I have a cheesy bronze turnbuckle that I spin by hand, with no locking mechanism (no cotter pins or lock nuts), as they're really not needed (I drop the mast a few times a year, and it's at the cockpit anyway for quick tweak if needed after it's been up a while). I only tighten it so it's 'snug', whatever that means. It doesn't do much until you're sailing downwind and the main sheet isn't pulling down on the boom much (both due to being over the side, and being under light load, when on a broad reach or run).Photoman369 wrote:Thank you then I guess I don't need the Johnson adjustable quick release. Just use the MRS pin it and let off the Mrs the shrouds will be the proper tension. Provided the forestay and shrouds are all set to correct length. In letting off the backstay how do I get that hooked back up at the proper tension. I has a stay adjust with two plates with holes to set the length you want, but how do you tension that.
If you're staying with the stay adjuster, then consider either the little adjuster tool BWY sells, or make your own, or use the two-awl method to walk it in. I have the small Johnson lever which I never got around to installing, as I don't think the pins or right, or the openings, or something. Nothing that couldn't be overcome with a little effort, but I just never did it, and the ease of spinning the turnbuckle a dozen times sort of limits my enthusiasm for putting in the effort to adapt the Johnson lever. But it certainly would be quicker to pin it and just snap the Johnson lever in place, by some marginal amount.
I use the forestay adjustment to set the mast angle to where I like it, which is a bit less than the 4 degrees the manual specifies (the boat rounds-up too easily with that much rake, IMO), and then tension the side stays. I don't have a Loos gauge, so I adjust the uppers to what by feel seems about right, and the lowers a bit looser so there's a couple of inches of bend in the mast. When it's right, the lee shrouds don't get floppy-loose when heeled far over, but they are on the verge of going slack.

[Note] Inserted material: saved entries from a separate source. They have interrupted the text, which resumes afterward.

/-- Issue the word `w` in a thread of class `cls` (R53, R55, R56). A thread that is not ready or whose turn it is not, or a word
of another class, is no event of this row. A reserved class, an undefined operation or a non-zero RSV field
(`legal = false`) faults with code 0x01 whatever the guard; a false guard has no effect. -/
def State.issue (s : State) (c t : Nat) (w : Word) (cls size : Nat) (legal : Bool) (body : Thread → Launch → Body) :
    State :=
  match s.activeLaunch c with
  | none => s
  | some (_, l) =>
    let h := s.thread c t
    if h.status != .running || !(s.cell c).mayIssue t || s.checkRuns l then s
    else if 0xB ≤ wClass w ∨ (wClass w = cls ∧ legal = false) then s.cellFault c 1 t (wClass w) h.pc
    else if wClass w ≠ cls then s
    else
      let s1 := s.issued c t
      if !h.guard w then s1.fallThrough c t cls size l (fun z => z)
      else match body h l with
        | .fault code => s1.cellFault c code t cls h.pc
        | .done f => s1.fallThrough c t cls size l f
        | .moved f => f s1

/-! ## Classes 0x0 to 0x3 and 0xA -/

/-- Row INT_ARITH: class 0x0 takes rs1 and rs2, class 0x1 rs1 and the signed immediate (R545). -/
def State.intArith (s : State) (c t : Nat) (w : Word) (op : Option IntOp) : State :=
  let cls := if wClass w = 1 then 1 else 0
  s.issue c t w cls 4 op.isSome (fun h _ =>
    match op with
    | none => .fault 1
    | some o =>
      let a := h.reg (wRs1 w)
      let b := if wClass w = 1 then BitVec.ofInt 64 (wImm10 w) else h.reg (wRs2 w)
      let v := intResult o a b
      .done (fun z =>
        if intBlocks o then z.blockThread c t (.divide (wRd w) v) else z.modThread c t (fun k => k.setReg (wRd w) v)))

/-- Row DIVIDE_COMPLETE. -/
def State.divideComplete (s : State) (c t : Nat) : State :=
  match (s.thread c t).waits with
  | .divide rd v => (s.modThread c t (fun h => h.setReg rd v)).unblock c t
  | _ => s

/-- RSV bits of a class 0x2 word: rd[4:3], and for predicate logic rs1[4:3] and rs2[4:3] (R56). -/
def predLegal (w : Word) (op : Option PredOp) : Bool :=
  decide (wRd w < 8) && (match op with
    | some (.compare _) => true
    | some (.logic _) => decide (wRs1 w < 8) && decide (wRs2 w < 8)
    | none => false)

/-- Row COMPARE_PREDICATE. -/
def State.comparePredicate (s : State) (c t : Nat) (w : Word) (op : Option PredOp) : State :=
  s.issue c t w 2 4 (predLegal w op) (fun h _ =>
    match op with
    | some (.compare k) =>
      .done (fun z => z.modThread c t (fun x => x.setPred (wRd w) (cmpResult k (h.reg (wRs1 w)) (h.reg (wRs2 w)))))
    | some (.logic tt) =>
      .done (fun z => z.modThread c t (fun x => x.setPred (wRd w) (logicResult tt (h.pred (wRs1 w)) (h.pred (wRs2 w)))))
    | none => .fault 1)

/-- The target of a PC-relative branch: image offset of the branch word + 4 × offset (R56). -/
def branchTarget (pc w : Word) : Int := (pc.toNat : Int) + 4 * wOffset w

/-- Row BRANCH: a taken branch whose target leaves the code faults with code 0x01 (R546). -/
def State.branch (s : State) (c t : Nat) (w : Word) : State :=
  s.issue c t w 3 4 true (fun h l =>
    let target := branchTarget h.pc w
    if target < 0 ∨ !l.inCode target.toNat then .fault 1
    else .moved (fun z => z.setPc c t (BitVec.ofNat 32 target.toNat)))

/-- RSV fields of a class 0xA word: rs2, and rd for a plain jump. -/
def jumpLegal (w : Word) (op : Option JumpOp) : Bool :=
  wRs2 w == 0 && (match op with
    | some .jump => wRd w == 0
    | some .jumpLink => true
    | none => false)

/-- Row INDIRECT_JUMP: the s-register holds an image offset; the link is the offset of the next word (R546). -/
def State.indirectJump (s : State) (c t : Nat) (w : Word) (op : Option JumpOp) : State :=
  s.issue c t w 0xA 4 (jumpLegal w op) (fun h l =>
    let target := (h.reg (wRs1 w)).toNat
    if target % 4 != 0 then .fault 2
    else if !l.inCode target then .fault 1
    else .moved (fun z =>
      let z1 := if op == some .jumpLink then z.modThread c t (fun x => x.setReg (wRd w) ((h.pc + 4#32).setWidth 64)) else z
      z1.setPc c t (BitVec.ofNat 32 target)))

/-! ## Classes 0x4 and 0x5: loads and stores (R57) -/

/-- Is a size code one the class defines? -/
def memOpOk (op : Option MemOp) : Bool :=
  match op with
  | some o => decide (o.log2 ≤ 3)
  | none => false

/-- The fault of a scratchpad access of `n` bytes at `a` by a role: 0x02, 0x03 or 0x04 (R57, R70, R71). [DESIGN CHOICE, log entry 145] -/
def Cell.spFault (x : Cell) (r : Role) (a n : Nat) : Option Nat :=
  if a % n != 0 then some 2
  else if scratchBytes ≤ a then some 3
  else if !calReaches x.calendar r a n then some 4
  else none

/-- Row SP_LOAD. -/
def State.spLoad (s : State) (c t : Nat) (w : Word) (op : Option MemOp) : State :=
  s.issue c t w 4 4 (memOpOk op) (fun h _ =>
    match op with
    | none => .fault 1
    | some o =>
      let a := memAddr (h.reg (wRs1 w)) w o.log2
      match (s.cell c).spFault .scalarRd a (2 ^ o.log2) with
      | some e => .fault e
      | none => .done (fun z => z.blockThread c t (.spLoad (wRd w) a (2 ^ o.log2) o.sext)))

/-- Row SP_LOAD_RETURN, after the thread's own posted stores: a poisoned byte is consumed (R54, R412). [DESIGN CHOICE, log entry 13] -/
def State.spLoadReturn (s : State) (c t : Nat) : State :=
  match (s.thread c t).waits with
  | .spLoad rd off n sx =>
    let s1 := s.modCell c (fun x => x.landSp t)
    if (s1.cell c).spPoison off n then s1.takePoison c off n
    else (s1.modThread c t (fun h => h.setReg rd (loadValue (s1.spRead c off n) sx))).unblock c t
  | _ => s

/-- A scratchpad store joins its thread's queue; a fifth issues only once the oldest has had its slot (R54). -/
def State.postSp (s : State) (c t a : Nat) (bs : List Byte) : State :=
  (if (s.thread c t).spStores.length < 4 then s else s.modCell c (fun x => x.landOne t)).modThread c t
    (fun h => { h with spStores := h.spStores ++ [(a, bs)] })

/-- Row SP_STORE: the low bytes of rd are posted to the scratchpad. [DESIGN CHOICE, log entry 13] -/
def State.spStore (s : State) (c t : Nat) (w : Word) (op : Option MemOp) : State :=
  s.issue c t w 4 4 (memOpOk op && (match op with | some o => !o.sext | none => false)) (fun h _ =>
    match op with
    | none => .fault 1
    | some o =>
      let a := memAddr (h.reg (wRs1 w)) w o.log2
      match (s.cell c).spFault .scalarWr a (2 ^ o.log2) with
      | some e => .fault e
      | none => .done (fun z => z.postSp c t a (bytesLE (2 ^ o.log2) (h.reg (wRd w)).toNat)))

/-- A walk for a thread of a cell. -/
def State.threadWalk (s : State) (c va : Nat) (a : Access) (who : Requester) (ctx : Nat) : State :=
  s.startWalk { collector := combOf c, context := ctx, va := va, access := a, who := who,
                launch := (s.launchOn c).getD 0, stale := false }

/-- Row VA_LOAD: through the cell TLB; the thread blocks until the data returns (R54). -/
def State.vaLoad (s : State) (c t : Nat) (w : Word) (op : Option MemOp) : State :=
  s.issue c t w 5 4 (memOpOk op) (fun h l =>
    match op with
    | none => .fault 1
    | some o =>
      let va := memAddr (h.reg (wRs1 w)) w o.log2
      if va % 2 ^ o.log2 != 0 then .fault 2
      else .done (fun z =>
        match z.xlate (tlbCell c) l.context va .read with
        | .hit pa =>
          let z1 := (z.tlbTouch (tlbCell c) l.context va).blockThread c t (.vaLoad (wRd w) va (2 ^ o.log2) o.sext (some pa))
          if isWindow pa then z1.windowLoad c t l.context va pa (2 ^ o.log2) else z1
        | .walk => (z.blockThread c t (.vaLoad (wRd w) va (2 ^ o.log2) o.sext none)).threadWalk c va .read (.load c t) l.context
        | .fatal k => z.fatalFault (combOf c) k 0 .read c l.context va (z.launchOn c) stTranslationFatal))

/-- A virtual-address store leaves the thread and is outstanding until it is globally visible (R54); one whose page the TLB does not
hold stalls its thread for the whole walk (R341). [DESIGN CHOICE, log entry 13] -/
def State.postStore (s : State) (c t ctx va : Nat) (bs : List Byte) : State :=
  let post := fun (z : State) (pa : Option Nat) =>
    (z.modThread c t (fun h => { h with stores := h.stores ++ [{ va := va, bytes := bs, pa := pa, window := none }] }))
  match s.xlate (tlbCell c) ctx va .write with
  | .hit pa =>
    let s1 := s.tlbTouch (tlbCell c) ctx va
    if isWindow pa then (post s1 none).windowStore c t ctx va pa bs else post s1 (some pa)
  | .walk => (s.blockThread c t (.vaStore va bs)).threadWalk c va .write (.store c t) ctx
  | .fatal k => s.fatalFault (combOf c) k 0 .write c ctx va (s.launchOn c) stTranslationFatal

/-- A store that its thread waits to post goes on, unless it waits for its walk (R54, R341). -/
def State.goStore (s : State) (c t : Nat) : State :=
  match (s.thread c t).waits, s.activeLaunch c with
  | .vaStore va bs, some (_, l) => if s.stalled (.store c t) then s else (s.unblock c t).postStore c t l.context va bs
  | _, _ => s.settleCell c

/-- The thread's stores to device memory become globally visible, oldest first (R54); a stack in throttle stage 3 takes none (R37). -/
def State.landStores (s : State) (c t : Nat) : State :=
  let lands := fun (p : PostedStore) => match p.pa with | some pa => s.stackOpen pa | none => false
  let ready := (s.thread c t).stores.filter lands
  if ready.isEmpty then s
  else
    let s1 := ready.foldl (fun (acc : State) p => acc.dramWrite (p.pa.getD 0) p.bytes false) s
    (s1.modThread c t (fun h => { h with stores := h.stores.filter (fun p => !lands p) })).goStore c t

/-- Time passes with no event: every posted store has had its slot, or is globally visible (R54). [DESIGN CHOICE, log entry 13] -/
def State.landPosted (s : State) : State :=
  s.cells.foldl (fun (acc : State) p =>
    if p.2.threads.all (fun h => h.2.spStores.isEmpty && h.2.stores.isEmpty) then acc
    else p.2.threads.foldl (fun (a : State) h => a.landStores p.1 h.1) (acc.modCell p.1 Cell.landAllSp)) s
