-- ==== Sys2Proof/Machine/Records.lean ====
section
/-!
DEFINITION. User queues: doorbells, the take rules, header checks, completion records and queue states
(R270–R297).
-/
namespace Sys2Proof.Machine

/-! ## Doorbells (R273, R274) -/

/-- Slots of a queue's ring (R271). -/
def Queue.size (x : Queue) : Nat := 2 ^ x.log2Slots

/-- Is a doorbell write accepted: one aligned 8 B store, a rising value, an ACTIVE queue (R274)? -/
def Queue.tailOk (x : Queue) (whole : Bool) (v : DWord) : Bool :=
  whole && x.tail.ult v && x.status == .active && !x.span

/-- Is a `DB_CQ_HEAD` write accepted: not above the records posted (R274)? -/
def Queue.cqHeadOk (x : Queue) (whole : Bool) (v : DWord) : Bool :=
  whole && x.cqHead.ult v && x.status == .active && !(x.posted.ult v)

/-- An accepted doorbell counted (R506, R507). -/
def State.countDoorbell (s : State) : State := (s.count (8 * 60) 1).countFull (0x41100 + 8 * 4) 1

/-- Row DB_TAIL. -/
def State.dbTail (s : State) (q : Nat) (whole : Bool) (v : DWord) : State :=
  if (s.queue q).tailOk whole v then (s.modQueue q (fun x => { x with tail := v })).countDoorbell else s.bump 0xA101 0 1

/-- Row DB_CQ_HEAD. -/
def State.dbCqHead (s : State) (q : Nat) (whole : Bool) (v : DWord) : State :=
  if (s.queue q).cqHeadOk whole v then (s.modQueue q (fun x => { x with cqHead := v })).countDoorbell else s.bump 0xA101 0 1

/-! ## The take rule (R272, R275, R283) -/

/-- Outstanding + unconsumed < size (R275). -/
def Queue.hasRoom (x : Queue) : Bool := decide (x.outstanding + (x.posted - x.cqHead).toNat < x.size)

/-- Device address of the slot of command `n` (R271, R272). -/
def Queue.slotAddr (x : Queue) (n : Nat) : Nat := 0x6000000000 + x.ringOff + n % x.size * 512

/-- The head command's slot. -/
def State.slotOf (s : State) (q : Nat) : List Byte :=
  (s.dramView ((s.queue q).slotAddr (s.queue q).taken.toNat) 512).1

/-! ## Header fields (R279) -/

def chKind (b : List Byte) : Nat := leAt b 0 1
def chFlags (b : List Byte) : Nat := leAt b 1 1
def chFpLog2 (b : List Byte) : Nat := field (chFlags b) 4 2
def chWaitPrev (b : List Byte) : Bool := bitAt (chFlags b) 1
def chIrq (b : List Byte) : Bool := bitAt (chFlags b) 0
def chConstWords (b : List Byte) : Nat := leAt b 2 1
def chInlineWords (b : List Byte) : Nat := leAt b 3 1

/-- Does what is read of the head command's slot carry poison: its header, and the constants and inline data it states
(R278, R415)? -/
def State.slotPoison (s : State) (q : Nat) : Bool :=
  let a := (s.queue q).slotAddr (s.queue q).taken.toNat
  let b := s.slotOf q
  (s.dramView a 64).2 || (s.dramView (a + 0x40) (8 * min 32 (chConstWords b))).2
    || (s.dramView (a + 0x140) (8 * min 24 (chInlineWords b))).2

def chRingTag (b : List Byte) : Nat := leAt b 4 4
def chLaunchId (b : List Byte) : DWord := BitVec.ofNat 64 (leAt b 8 8)
def chImageId (b : List Byte) : Nat := leAt b 0x10 8
def chGenKey (b : List Byte) : BitVec 128 := BitVec.ofNat 128 (leAt b 0x18 16)
def chGroup (b : List Byte) (i : Nat) : Nat := leAt b (0x28 + 3 * i) 3
/-- The group handles used: entries before the first zero. -/
def chGroups (b : List Byte) : List Nat := ((List.range 8).map (chGroup b)).takeWhile (· != 0)
/-- The launch constants, zero-filled to 256 B, and the inline data, zero-filled to 192 B (R52, R278). -/
def chConsts (b : List Byte) : List Byte :=
  ((b.drop 0x40).take (8 * chConstWords b) ++ List.replicate 256 0#8).take 256
def chInline (b : List Byte) : List Byte :=
  ((b.drop 0x140).take (8 * chInlineWords b) ++ List.replicate 192 0#8).take 192

/-- The partition of a queue. -/
def State.queuePart (s : State) (q : Nat) : Nat := (s.ctx (s.queue q).context).partition

/-- The variant of an image for a footprint (R305). -/
def Image.variant (x : Image) (f : Nat) : Option Variant := x.variants.find? (fun v => v.footprint == f)

/-- Is a handle a group of the partition? -/
def State.groupIn (s : State) (p h : Nat) : Bool :=
  match tabFind s.groups h with
  | some g => g.partition == p
  | none => false

/-! ## Shape (R249, R250) -/


/-- Has the quarantine of a cell taken effect: its bit is set, and the launch that held the cell then has left it (R423)? -/
def State.outOfUse (s : State) (c : Nat) : Bool :=
  s.quarantined.getLsbD c && !((s.healthOf c).pending && (s.cell c).launch.isSome)

/-- Cells of a partition that may be placed: of its combs, their quarantine not in effect (R250, R423). -/
def State.placeable (s : State) (p : Nat) : List Nat :=
  (List.range 128).filter (fun c => (s.part p).combMask.getLsbD (combOf c) && !s.outOfUse c)

/-- `PART_PLACEABLE` (R245). -/
def State.placeableCount (s : State) (p : Nat) : Nat := (s.placeable p).length

/-- Of a set of cells, those of comb `k`. -/
def cellsOfComb (cells : List Nat) (k : Nat) : List Nat := cells.filter (fun c => combOf c == k)

/-- Sublists of length `n`, in order. -/
def chooseN {α : Type} : Nat → List α → List (List α)
  | 0, _ => [[]]
  | _ + 1, [] => []
  | n + 1, a :: r => (chooseN n r).map (a :: ·) ++ chooseN (n + 1) r

/-- The sets of `f` cells that the shape rule allows among `cells` (R250), each ascending. -/
def shapes (f : Nat) (cells : List Nat) : List (List Nat) :=
  if f ≤ 4 then (List.range 16).flatMap (fun k => chooseN f (cellsOfComb cells k))
  else
    let whole := (List.range 16).filter (fun k => (cellsOfComb cells k).length == 8)
    (chooseN (f / 8) whole).map (fun ks => ks.flatMap (cellsOfComb cells))

/-- The cells a queue's pins allow (R259). -/
def Queue.allows (x : Queue) (cells : List Nat) : List Nat :=
  let a := match x.pinMask with
    | some m => cells.filter (fun c => m.getLsbD (combOf c))
    | none => cells
  match x.pinSet with
  | some m => a.filter (fun c => m.getLsbD c)
  | none => a

/-- Can a footprint ever be placed for the queue (R249, R259)? A `CELL_SET` pin must name exactly F cells. -/
def State.everFits (s : State) (q f : Nat) : Bool :=
  let x := s.queue q
  let cells := x.allows (s.placeable (s.queuePart q))
  (match x.pinSet with
   | some m => ((List.range 128).filter (fun c => m.getLsbD c)).length == f
   | none => true)
  && (if f ≤ 4 then (List.range 16).any (fun k => decide (f ≤ (cellsOfComb cells k).length))
      else decide (f / 8 ≤ ((List.range 16).filter (fun k => (cellsOfComb cells k).length == 8)).length))

/-! ## Header checks (R280, R281) -/

/-- The first failing header check, as status and `DETAIL`. An image goes with its context, from `CTX_DESTROY` on (R267).
[DEDUCED, log entry 161] -/
def State.headerCheck (s : State) (q : Nat) (b : List Byte) : Option (Nat × Nat) :=
  let k := chKind b
  let p := s.queuePart q
  let raw := (List.range 8).map (chGroup b)
  let used := chGroups b
  if 4 < k ∨ chFpLog2 b = 7 ∨ field (chFlags b) 7 5 ≠ 0 then some (stIllegalOp, 1)
  else if chRingTag b ≠ (s.queue q).taken.toNat % 2 ^ 32 then some (stIllegalOp, 2)
  else if 32 < chConstWords b ∨ 24 < chInlineWords b then some (stIllegalOp, 3)
  else if k ≠ 1 then
    if chFpLog2 b ≠ 0 ∨ chInlineWords b ≠ 0 ∨ chImageId b ≠ 0 ∨ chGenKey b ≠ 0#128 ∨ !raw.all (· == 0)
    then some (stIllegalOp, 4) else none
  else
    match tabFind s.images (chImageId b) with
    | none => some (stIllegalOp, 5)
    | some im =>
      if im.partition ≠ p || (s.ctx im.context).dying then some (stIllegalOp, 5)
      else if (im.variant (2 ^ chFpLog2 b)).isNone then some (stIllegalOp, 6)
      else if !(used.all (s.groupIn p)) || !decide used.Nodup || !((raw.drop used.length).all (· == 0)) then some (stIllegalOp, 7)
      else if !s.everFits q (2 ^ chFpLog2 b) then some (stContextShape, 0)
      else none

/-! ## Placement choice (R254) -/

/-- Is a cell free for placement? -/
def State.cellFree (s : State) (c : Nat) : Bool := (s.cell c).launch.isNone

/-- Residency tags that match when rank r goes to the r-th cell. -/
def State.tagMatches (s : State) (p image f : Nat) (cells : List Nat) : Nat :=
  ((List.range cells.length).filter (fun r =>
    (s.cell (cells.getD r 0)).residency == some { partition := p, image := image, footprint := f, rank := r })).length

As I said, it's just from experience with this boat, though it would certainly be useful to have a gauge, to make it easier to reset the tensions from time to time. But I make a mental note of what the shrouds are doing when sailing hard, and every once in a long while I'll take another 1/8" (one vernier pitch) on the adjusters if necessary, though I think I've only done that once since I replaced the shrouds. Putting extra load on them when cranking down on the MRS in order to make the forestay pin isn't much different than heeling the boat hard over, only all of them are under increased load rather than just the windward ones. It would be interesting to know how much more load, though. Hmmmm - I have a birthday coming up in a couple of weeks, and my FIL always gets me something for the boat. Maybe a Loos gauge . . . hmmmmm.